Is the juice worth the squeeze?

It’s a question that often gets asked in our investment meetings and one that should have added emphasis in 2019. Do the potential returns justify the risks? It’s the most fundamental investment question. With the U.S. Federal Reserve (Fed) now comfortably ensconced in a quarterly rate hike groove, the risks are getting larger. It’s not hard to feel that the last return drops are being extracted.

There are no easy choices. Cash returns are low everywhere, the U.S. equity market is overvalued, credit spreads are narrow and profit expectations are dangerously optimistic. Government bond yields are under threat from late cycle inflation pressures.

It’s a challenging environment for managing portfolios. We know the long-term return outlook is poor, so we need to make the most of opportunities. But it’s unwise to think that we can time the market well enough to get out at the top.

The best response is to focus on the three essential aspects of portfolio management: (1) diversification, (2) implementation and (3) decision-making process. We believe investors need to maintain exposure to a wide range of return sources, have effective implementation that saves basis points, and use a dynamic process that leans out as risks accumulate.

Our cycle, value and sentiment (CVS) decision-making process for every investment decision asks:

  • Is the investment cheap or expensive?
  • Is the cycle a tailwind or a headwind?
  • Is market sentiment overconfident or over-pessimistic?

Our CVS process has served as a reasonable guide. We like cheap asset classes over expensive ones, but we have been prepared to hold expensive ones, like U.S. equities and credit, if the cycle is providing support. And sentiment has helped us take advantage of market corrections. We identified a good buy signal from our oversold contrarian sentiment indicators in February and we’re watching for another to develop in late 2018.

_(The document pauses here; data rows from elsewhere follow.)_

-- ==== Sys2Proof/Tests/Slice0.lean ====
section
/-! SUPPORT. The model's own tests: the well-formedness checks refuse, Words written out from spec/30_encoding.md R103
decode to what they stand for, single steps give what spec/95_test_vectors.md lists, and the hypotheses of every
statement for the provers are met by a concrete state. -/

namespace Sys2Proof.Tests
open Sys2Proof Sys2Proof.Machine

/-! ### Helpers -/

/-- The next state of an outcome. -/
def next? : Host.Outcome State Fault Refusal → Option State
  | .next s => some s
  | .fault _ => none
  | .refused _ => none

/-- The fault of an outcome. -/
def fault? : Host.Outcome State Fault Refusal → Option Fault
  | .next _ => none
  | .fault f => some f
  | .refused _ => none

/-- The value of a result without an error. -/
def value? {α : Type} : Except CoreError α → Option α
  | .ok a => some a
  | .error _ => none

/-- The error of a result. -/
def error? {α : Type} : Except CoreError α → Option CoreError
  | .ok _ => none
  | .error e => some e

/-- The reset state with R0 to R3 set. -/
def regs (x0 x1 x2 x3 : Word) : State := { State.reset with x := #v[x0, x1, x2, x3, 0, 0, 0, 0] }

/-- A state with the program counter at `pc` and the Word `w` there. -/
def placed (pc : Word) (w : Nat) (s : State) : State := { s with pc := pc }.withFetchWord 16 w

/-- The state one tick later. -/
def tick (pc : Word) (w : Nat) (s : State) : Option State := next? (step (placed pc w s))

/-- The fault of one tick. -/
def tickFault (pc : Word) (w : Nat) (s : State) : Option Fault := fault? (step (placed pc w s))

/-- The flags from `N Z C V` as one value (R29). -/
def nzcv (k : Nat) : Flags := ⟨k.testBit 3, k.testBit 2, k.testBit 1, k.testBit 0⟩

/-- A state with given flags. -/
def flagged (k : Nat) (s : State) : State := { s with flags := nzcv k }

/-- Result and flags of one ALU operation under the default control codes. -/
def aluRow (op : AluOp) (a b : Word) (k : Nat) : Option (Word × Nat) :=
  match alu defaultAluCtrlMap (aluCode defaultAluCtrlMap op) a.toNat b.toNat (nzcv k) with
  | .ok (r, f) => some (r, f.toNat)
  | .error _ => none

/-! ### Well-formedness -/

/-- The default configuration and the empty launch are admitted. -/
theorem test_defaults_wf : defaultConfig.wf = true ∧ defaultLaunch.wf = true := by decide

/-- An `OPMAP` with a mnemonic twice is refused (R85). -/
theorem test_opmap_repeat_refused : Opmap.wf (defaultOpmap.set 3 .LOAD) = false := by decide

/-- An `ALU_CTRL_MAP` with an operation twice is refused (R141). -/
theorem test_aluCtrl_repeat_refused : AluCtrlMap.wf #v[.add, .sub, .and, .or, .or] = false := by decide

/-- `STACK_LO = 0` is refused (R53). -/
theorem test_stackLo_zero_refused : Config.wf { defaultConfig with stackLo := 0 } = false := by decide

/-- `STACK_LO > STACK_HI` is refused (R53). -/
theorem test_stack_order_refused : Config.wf { defaultConfig with stackLo := 0xFF01, stackHi := 0xFF00 } = false := by
  decide

/-- A configuration with a repeated mnemonic or a repeated operation is refused. -/
theorem test_config_maps_refused :
    Config.wf { defaultConfig with opmap := defaultOpmap.set 0 .HALT } = false ∧
    Config.wf { defaultConfig with aluCtrl := #v[.add, .add, .and, .or, .shft] } = false := by decide

/-- A program of 65537 Words is refused, one of 65536 admitted. -/
theorem test_launch_length :
    Launch.wf { defaultLaunch with program := List.replicate 65537 0 } = false ∧
    Launch.wf { defaultLaunch with program := List.replicate 65536 0 } = true := by
  refine ⟨?_, ?_⟩ <;> (simp only [Launch.wf, List.length_replicate]; decide)

/-- Register operands 8 and -1 are out of range (R98). -/
theorem test_regInRange_refused : regInRange 8 = false ∧ regInRange (-1) = false ∧ regInRange 7 = true := by decide

/-- Operands one past either end of their range are refused, format by format (R99). -/
theorem test_operandsInRange_refused :
    operandsInRange .I8 [0, 256] = false ∧ operandsInRange .I8 [0, -1] = false ∧ operandsInRange .I8 [8, 0] = false ∧
    operandsInRange .I6 [0, 0, 32] = false ∧ operandsInRange .I6 [0, 0, -33] = false ∧
    operandsInRange .M [0, 8, 0] = false ∧ operandsInRange .R [0, 0, 8] = false ∧
    operandsInRange .BC [0, 128] = false ∧ operandsInRange .BU [-129] = false ∧ operandsInRange .O [0] = false ∧
    operandsInRange .R [0, 0] = false := by decide

/-- Operands at either end of their range are admitted. -/
theorem test_operandsInRange_admitted :
    operandsInRange .I8 [7, 255] = true ∧ operandsInRange .I6 [7, 0, -32] = true ∧ operandsInRange .M [0, 7, 31] = true ∧
    operandsInRange .R [7, 7, 7] = true ∧ operandsInRange .BC [0, -128] = true ∧ operandsInRange .BU [127] = true ∧
    operandsInRange .O [] = true := by decide

/-! ### Decoding: Words of spec/30_encoding.md R103 and spec/95_test_vectors.md 2.1, written bit by bit -/

/-- LOADI R3, #171. -/
theorem test_decode_loadi : value? (decode defaultOpmap 0b0000_011_10101011_0) = some (.loadi 3 171) := by decide
/-- LUI R3, #18. -/
theorem test_decode_lui : value? (decode defaultOpmap 0b0001_011_00010010_0) = some (.lui 3 18) := by decide
/-- LOAD R2, R1, #-1. -/
theorem test_decode_load : value? (decode defaultOpmap 0b0010_010_001_111111) = some (.load 2 1 63) := by decide
/-- STORE R2, R1, #5. -/
theorem test_decode_store : value? (decode defaultOpmap 0b0011_010_001_000101) = some (.store 2 1 5) := by decide
/-- ADDI R1, R1, #-1. -/
theorem test_decode_addi : value? (decode defaultOpmap 0b0100_001_001_111111) = some (.addi 1 1 63) := by decide
/-- ADD R3, R1, R2. -/
theorem test_decode_add : value? (decode defaultOpmap 0b0101_011_001_010_000) = some (.add 3 1 2) := by decide
/-- SUB R1, R1, R2. -/
theorem test_decode_sub : value? (decode defaultOpmap 0b0110_001_001_010_000) = some (.sub 1 1 2) := by decide
/-- AND R3, R1, R2. -/
theorem test_decode_and : value? (decode defaultOpmap 0b0111_011_001_010_000) = some (.and 3 1 2) := by decide
/-- OR R3, R1, R2. -/
theorem test_decode_or : value? (decode defaultOpmap 0b1000_011_001_010_000) = some (.or 3 1 2) := by decide
/-- SHFT R3, R1, R2. -/
theorem test_decode_shft : value? (decode defaultOpmap 0b1001_011_001_010_000) = some (.shft 3 1 2) := by decide
/-- BEQ R5, #-2. -/
theorem test_decode_beq : value? (decode defaultOpmap 0b1010_101_11111110_0) = some (.beq 5 254) := by decide
/-- BNE #-2. -/
theorem test_decode_bne : value? (decode defaultOpmap 0b1011_000_11111110_0) = some (.bne 0 254) := by decide
/-- B #127. -/
theorem test_decode_b : value? (decode defaultOpmap 0b1100_01111111_0000) = some (.b 127) := by decide
/-- CALL #5. -/
theorem test_decode_call : value? (decode defaultOpmap 0b1101_00000101_0000) = some (.call 5) := by decide
/-- RET. -/
theorem test_decode_ret : value? (decode defaultOpmap 0b1110_000000000000) = some .ret := by decide
/-- HALT. -/
theorem test_decode_halt : value? (decode defaultOpmap 0b1111_000000000000) = some .halt := by decide

/-- One bit of the zero field set, format by format: `DecodeError` with the Word (R94). -/
theorem test_decode_illegal :
    ([0x0001, 0x1625, 0x5651, 0x5654, 0x9FFF, 0xA007, 0xC001, 0xC008, 0xDFFF, 0xE001, 0xE800, 0xF001, 0xFFFF] :
      List Word).all (fun w => decide (error? (decode defaultOpmap w) = some (.decodeError w))) = true := by decide

/-- All fields at their largest (R82). -/
theorem test_decode_extremes :
    value? (decode defaultOpmap 0x2FFF) = some (.load 7 7 63) ∧ value? (decode defaultOpmap 0x5FF8) = some (.add 7 7 7) ∧
    value? (decode defaultOpmap 0x0FFE) = some (.loadi 7 255) ∧ value? (decode defaultOpmap 0xCFF0) = some (.b 255) := by
  decide

/-- Under another `OPMAP` the same bits are another instruction (R85). -/
theorem test_decode_other_opmap :
    value? (decode #v[.HALT, .LUI, .LOAD, .STORE, .ADDI, .ADD, .SUB, .AND, .OR, .SHFT, .BEQ, .BNE, .B, .CALL, .RET, .LOADI]
      0xF756) = some (.loadi 3 171) := by decide

/-- The host's decoder on a table word. -/
theorem test_decodeTableWord :
    decodeTableWord 16 0x9650 = some (.shft 3 1 2) ∧ decodeTableWord 16 0x5651 = none := by decide

/-- The encode side masks immediates (spec/95_test_vectors.md 2.2). -/
theorem test_assemble_masks :
    (assemble defaultOpmap .LOADI [0, -1]).toOption = some 0x01FE ∧
    (assemble defaultOpmap .ADDI [1, 1, 32]).toOption = some 0x4260 ∧
    (assemble defaultOpmap .LOAD [1, 1, 40]).toOption = some 0x2268 ∧
    (assemble defaultOpmap .B [300]).toOption = some 0xC2C0 ∧
    (assemble defaultOpmap .BEQ [0, 200]).toOption = some 0xA190 ∧
    (assemble defaultOpmap .ADD [8, 0, 0]).toOption = none := by decide

/-- Offsets from labels (spec/95_test_vectors.md 2.2). -/
theorem test_labelOffset : labelOffset 3 2 = 0xFE ∧ labelOffset 1 4 = 2 ∧ labelOffset 0x0B 0x0D = 1 := by decide

/-! ### The ALU: rows of spec/95_test_vectors.md 2.3 -/

/-- ADD, flags before 1111. -/
theorem test_alu_add :
    aluRow .add 0xFFFF 0x0001 15 = some (0x0000, 0b0110) ∧ aluRow .add 0x7FFF 0x0001 15 = some (0x8000, 0b1001) ∧
    aluRow .add 0x8000 0x8000 15 = some (0x0000, 0b0111) ∧ aluRow .add 0x8000 0xFFFF 15 = some (0x7FFF, 0b0011) ∧
    aluRow .add 0xFFFF 0xFFFF 15 = some (0xFFFE, 0b1010) := by decide

/-- SUB, flags before 1111; the last four rows are those at `b = 0x8000` (conflict C8). -/
theorem test_alu_sub :
    aluRow .sub 0x0001 0x0001 15 = some (0x0000, 0b0110) ∧ aluRow .sub 0x0001 0x0002 15 = some (0xFFFF, 0b1000) ∧
    aluRow .sub 0x0005 0x0000 15 = some (0x0005, 0b0010) ∧ aluRow .sub 0x7FFF 0xFFFF 15 = some (0x8000, 0b1001) ∧
    aluRow .sub 0x0000 0x8000 15 = some (0x8000, 0b1000) ∧ aluRow .sub 0x8000 0x8000 15 = some (0x0000, 0b0111) ∧
    aluRow .sub 0xFFFF 0x8000 15 = some (0x7FFF, 0b0011) ∧ aluRow .sub 0x7FFF 0x8000 15 = some (0xFFFF, 0b1000) := by
  decide

/-- AND, flags before 1111. -/
theorem test_alu_and :
    aluRow .and 0xF0F0 0xFF00 15 = some (0xF000, 0b1000) ∧ aluRow .and 0x00FF 0xFF00 15 = some (0x0000, 0b0100) := by
  decide

/-- OR, flags before 1111. -/
theorem test_alu_or :
    aluRow .or 0xF0F0 0x0F0F 15 = some (0xFFFF, 0b1000) ∧ aluRow .or 0x00F0 0x000F 15 = some (0x00FF, 0b0000) := by
  decide

/-- SHFT: direction, amount 0, the last bit out, the bits of `b` that nothing reads. -/
theorem test_alu_shft :
    aluRow .shft 0x0001 0x8001 0 = some (0x0000, 0b0110) ∧ aluRow .shft 0x0003 0x000F 0 = some (0x8000, 0b1010) ∧
    aluRow .shft 0x8000 0x800F 0 = some (0x0001, 0b0000) ∧ aluRow .shft 0xABCD 0x0004 0 = some (0xBCD0, 0b1000) ∧
    aluRow .shft 0x1234 0x0000 0b0011 = some (0x1234, 0b0010) ∧ aluRow .shft 0x1234 0x0000 0b1101 = some (0x1234, 0) ∧
    aluRow .shft 0x8000 0x7FF0 0b1111 = some (0x8000, 0b1010) ∧ aluRow .shft 0x00F0 0xFFFF 0 = some (0, 0b0100) := by
  decide

/-- Control codes 5, 6, 7 (R151). -/
theorem test_alu_control_error :
    ([5, 6, 7] : List (BitVec 3)).all
      (fun k => decide (error? (alu defaultAluCtrlMap k 1 2 (nzcv 0)) = some (.aluControlError k))) = true := by decide

/-! ### One tick: rows of spec/95_test_vectors.md 2.4 to 2.7 -/

/-- LOADI R3, #0xAB: the upper byte is cleared, the flags stay. -/
theorem test_step_loadi :
    (tick 0 0x0756 (flagged 0b1011 (regs 0 0 0 0xFFFF))).map (fun t => (t.getReg 3, t.pc, t.flags.toNat)) =
      some (0x00AB, 0x0001, 0b1011) := by decide

/-- LUI R3, #0x12: the lower byte is kept. -/
theorem test_step_lui :
    (tick 0 0x1624 (flagged 0b1011 (regs 0 0 0 0xABCD))).map (fun t => (t.getReg 3, t.flags.toNat)) =
      some (0x12CD, 0b1011) := by decide

/-- LOAD R2, R1, #-1 at the highest ordinary address. -/
theorem test_step_load :
    (tick 0 0x247F { regs 0 0xFF00 0 0 with dmem := [(0xFEFF, 0x0007)] }).map (fun t => t.getReg 2) = some 0x0007 := by
  decide

/-- LOAD: its two errors, at the edges of their ranges. -/
theorem test_step_load_errors :
    tickFault 0 0x247F (regs 0 0 0 0) = some (.operandRangeError (-1) 0) ∧
    tickFault 0 0x2441 (regs 0 0xFFFF 0 0) = some (.operandRangeError 0x10000 0) ∧
    tickFault 0 0x2440 (regs 0 0xFF00 0 0) = some (.protectedRegionError 0xFF00 0) := by decide

/-- STORE R2, R1, #5. -/
theorem test_step_store :
    (tick 0 0x3445 (regs 0 0x0100 0xCAFE 0)).map (fun t => (t.dmem, t.pc)) = some ([(0x0105, 0xCAFE)], 0x0001) := by
  decide

/-- STORE: its two errors. -/
theorem test_step_store_errors :
    tickFault 0 0x3440 (regs 0 0xFFFF 1 0) = some (.protectedRegionError 0xFFFF 0) ∧
    tickFault 0 0x345F (regs 0 0xFFF0 1 0) = some (.operandRangeError 0x1000F 0) := by decide

/-- ADDI R1, R1, #-1 and ADDI R2, R1, #-32. -/
theorem test_step_addi :
    (tick 0 0x427F (regs 0 0x0001 0 0)).map (fun t => (t.getReg 1, t.flags.toNat)) = some (0x0000, 0b0110) ∧
    (tick 0 0x4460 (regs 0 0x8000 0 0)).map (fun t => (t.getReg 2, t.flags.toNat)) = some (0x7FE0, 0b0011) := by decide

/-- ADD R3, R1, R2. -/
theorem test_step_add :
    (tick 0 0x5650 (regs 0 0x7FFF 1 0)).map (fun t => (t.getReg 3, t.flags.toNat)) = some (0x8000, 0b1001) := by decide

/-- SUB R3, R1, R2: the order of the operands. -/
theorem test_step_sub :
    (tick 0 0x6650 (regs 0 1 2 0)).map (fun t => (t.getReg 3, t.flags.toNat)) = some (0xFFFF, 0b1000) := by decide

/-- AND R3, R1, R2. -/
theorem test_step_and :
    (tick 0 0x7650 (flagged 0b0011 (regs 0 0xF0F0 0xFF00 0))).map (fun t => (t.getReg 3, t.flags.toNat)) =
      some (0xF000, 0b1000) := by decide

/-- OR R3, R1, R2. -/
theorem test_step_or :
    (tick 0 0x8650 (flagged 0b0011 (regs 0 0xF0F0 0x0F0F 0))).map (fun t => (t.getReg 3, t.flags.toNat)) =
      some (0xFFFF, 0b1000) := by decide

/-- SHFT R1, R1, R1: the operands are read before the result is written. -/
theorem test_step_shft :
    (tick 0 0x9248 (regs 0 0x8003 0 0)).map (fun t => (t.getReg 1, t.flags.toNat)) = some (0x1000, 0b0000) := by decide

/-- BEQ #3 at 0x0010, taken and not taken. -/
theorem test_step_beq :
    (tick 0x0010 0xA006 (flagged 0b0100 (regs 0 0 0 0))).map (fun t => t.pc) = some 0x0014 ∧
    (tick 0x0010 0xA006 (flagged 0 (regs 0 0 0 0))).map (fun t => t.pc) = some 0x0011 := by decide

/-- BNE #-2 at 0x0003, taken and not taken. -/
theorem test_step_bne :
    (tick 0x0003 0xB1FC (flagged 0 (regs 0 0 0 0))).map (fun t => t.pc) = some 0x0002 ∧
    (tick 0x0003 0xB1FC (flagged 0b0100 (regs 0 0 0 0))).map (fun t => t.pc) = some 0x0004 := by decide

For 2019, our strategists think it is too early to become overtly defensive given that 2020 seems the recession danger zone for the United States. They are moderately bearish on government bonds as late-cycle inflation pressures emerge, more so outside of the U.S. given the low yields in the rest of the world.

The challenge is to make the most of late-cycle returns while preparing for the inevitable downturn. It means relying on a structured and disciplined process. Ultimately, it’s about assessing the value of the squeeze.